• **YOUR GOAL**: Every record needs to be set down again without a single difference.

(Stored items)
_____

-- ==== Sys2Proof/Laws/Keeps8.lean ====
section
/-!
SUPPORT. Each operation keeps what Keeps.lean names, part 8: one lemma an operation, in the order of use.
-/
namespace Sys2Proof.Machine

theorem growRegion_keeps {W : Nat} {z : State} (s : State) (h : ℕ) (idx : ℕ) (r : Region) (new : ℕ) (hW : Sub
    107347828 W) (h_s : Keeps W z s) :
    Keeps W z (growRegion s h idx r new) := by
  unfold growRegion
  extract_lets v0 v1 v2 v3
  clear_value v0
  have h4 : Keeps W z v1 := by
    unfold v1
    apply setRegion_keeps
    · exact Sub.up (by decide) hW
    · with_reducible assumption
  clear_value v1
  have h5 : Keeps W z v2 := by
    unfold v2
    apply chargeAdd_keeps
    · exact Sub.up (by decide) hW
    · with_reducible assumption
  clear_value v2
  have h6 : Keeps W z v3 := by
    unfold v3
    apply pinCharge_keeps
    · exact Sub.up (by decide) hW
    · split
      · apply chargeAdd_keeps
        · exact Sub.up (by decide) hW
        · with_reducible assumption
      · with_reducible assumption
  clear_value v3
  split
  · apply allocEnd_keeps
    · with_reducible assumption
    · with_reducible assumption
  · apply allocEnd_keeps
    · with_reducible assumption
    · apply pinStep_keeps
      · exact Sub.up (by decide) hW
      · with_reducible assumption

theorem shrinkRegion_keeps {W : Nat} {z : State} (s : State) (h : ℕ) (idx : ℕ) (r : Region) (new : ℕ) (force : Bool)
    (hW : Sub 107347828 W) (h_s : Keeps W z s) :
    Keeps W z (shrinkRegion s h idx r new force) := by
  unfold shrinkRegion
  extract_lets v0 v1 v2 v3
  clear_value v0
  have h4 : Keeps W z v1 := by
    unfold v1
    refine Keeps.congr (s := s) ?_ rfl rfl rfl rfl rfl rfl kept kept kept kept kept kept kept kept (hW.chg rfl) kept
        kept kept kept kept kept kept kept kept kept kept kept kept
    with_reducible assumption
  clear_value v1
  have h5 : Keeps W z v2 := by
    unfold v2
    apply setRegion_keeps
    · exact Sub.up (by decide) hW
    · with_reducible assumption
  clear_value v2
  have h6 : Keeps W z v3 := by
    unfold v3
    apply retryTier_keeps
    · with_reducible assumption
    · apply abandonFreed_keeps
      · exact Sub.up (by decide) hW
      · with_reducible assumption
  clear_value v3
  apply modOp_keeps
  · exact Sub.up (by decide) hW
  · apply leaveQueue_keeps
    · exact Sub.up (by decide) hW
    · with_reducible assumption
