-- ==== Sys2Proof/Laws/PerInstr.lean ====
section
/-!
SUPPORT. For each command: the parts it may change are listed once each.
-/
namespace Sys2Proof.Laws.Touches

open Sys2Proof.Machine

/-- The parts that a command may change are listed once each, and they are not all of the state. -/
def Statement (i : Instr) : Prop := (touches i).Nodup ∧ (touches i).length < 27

_____

• **EXPECTED ANSWER**:
-- ==== Sys2Proof/Laws/Keeps8.lean ====
section
/-!
SUPPORT. Each operation keeps what Keeps.lean names, part 8: one lemma an operation, in the order of use.
-/
namespace Sys2Proof.Machine

theorem growRegion_keeps {W : Nat} {z : State} (s : State) (h : ℕ) (idx : ℕ) (r : Region) (new : ℕ) (hW : Sub
    107347828 W) (h_s : Keeps W z s) :
    Keeps W z (growRegion s h idx r new) := by
  unfold growRegion
  extract_lets v0 v1 v2 v3
  clear_value v0
  have h4 : Keeps W z v1 := by
    unfold v1
    apply setRegion_keeps
    · exact Sub.up (by decide) hW
    · with_reducible assumption
  clear_value v1
  have h5 : Keeps W z v2 := by
    unfold v2
    apply chargeAdd_keeps
    · exact Sub.up (by decide) hW
    · with_reducible assumption
  clear_value v2
  have h6 : Keeps W z v3 := by
    unfold v3
    apply pinCharge_keeps
    · exact Sub.up (by decide) hW
    · split
      · apply chargeAdd_keeps
        · exact Sub.up (by decide) hW
        · with_reducible assumption
      · with_reducible assumption
  clear_value v3
  split
  · apply allocEnd_keeps
    · with_reducible assumption
    · with_reducible assumption
  · apply allocEnd_keeps
    · with_reducible assumption
    · apply pinStep_keeps
      · exact Sub.up (by decide) hW
      · with_reducible assumption

theorem shrinkRegion_keeps {W : Nat} {z : State} (s : State) (h : ℕ) (idx : ℕ) (r : Region) (new : ℕ) (force : Bool)
    (hW : Sub 107347828 W) (h_s : Keeps W z s) :
    Keeps W z (shrinkRegion s h idx r new force) := by
  unfold shrinkRegion
  extract_lets v0 v1 v2 v3
  clear_value v0
  have h4 : Keeps W z v1 := by
    unfold v1
    refine Keeps.congr (s := s) ?_ rfl rfl rfl rfl rfl rfl kept kept kept kept kept kept kept kept (hW.chg rfl) kept
        kept kept kept kept kept kept kept kept kept kept kept kept
    with_reducible assumption
  clear_value v1
  have h5 : Keeps W z v2 := by
    unfold v2
    apply setRegion_keeps
    · exact Sub.up (by decide) hW
    · with_reducible assumption
  clear_value v2
  have h6 : Keeps W z v3 := by
    unfold v3
    apply retryTier_keeps
    · with_reducible assumption
    · apply abandonFreed_keeps
      · exact Sub.up (by decide) hW
      · with_reducible assumption
  clear_value v3
  apply modOp_keeps
  · exact Sub.up (by decide) hW
  · apply leaveQueue_keeps
    · exact Sub.up (by decide) hW
    · with_reducible assumption
-- ==== Sys2Proof/Laws/PerInstr.lean ====
section
/-!
SUPPORT. For each command: the parts it may change are listed once each.
-/
namespace Sys2Proof.Laws.Touches

open Sys2Proof.Machine

/-- The parts that a command may change are listed once each, and they are not all of the state. -/
def Statement (i : Instr) : Prop := (touches i).Nodup ∧ (touches i).length < 27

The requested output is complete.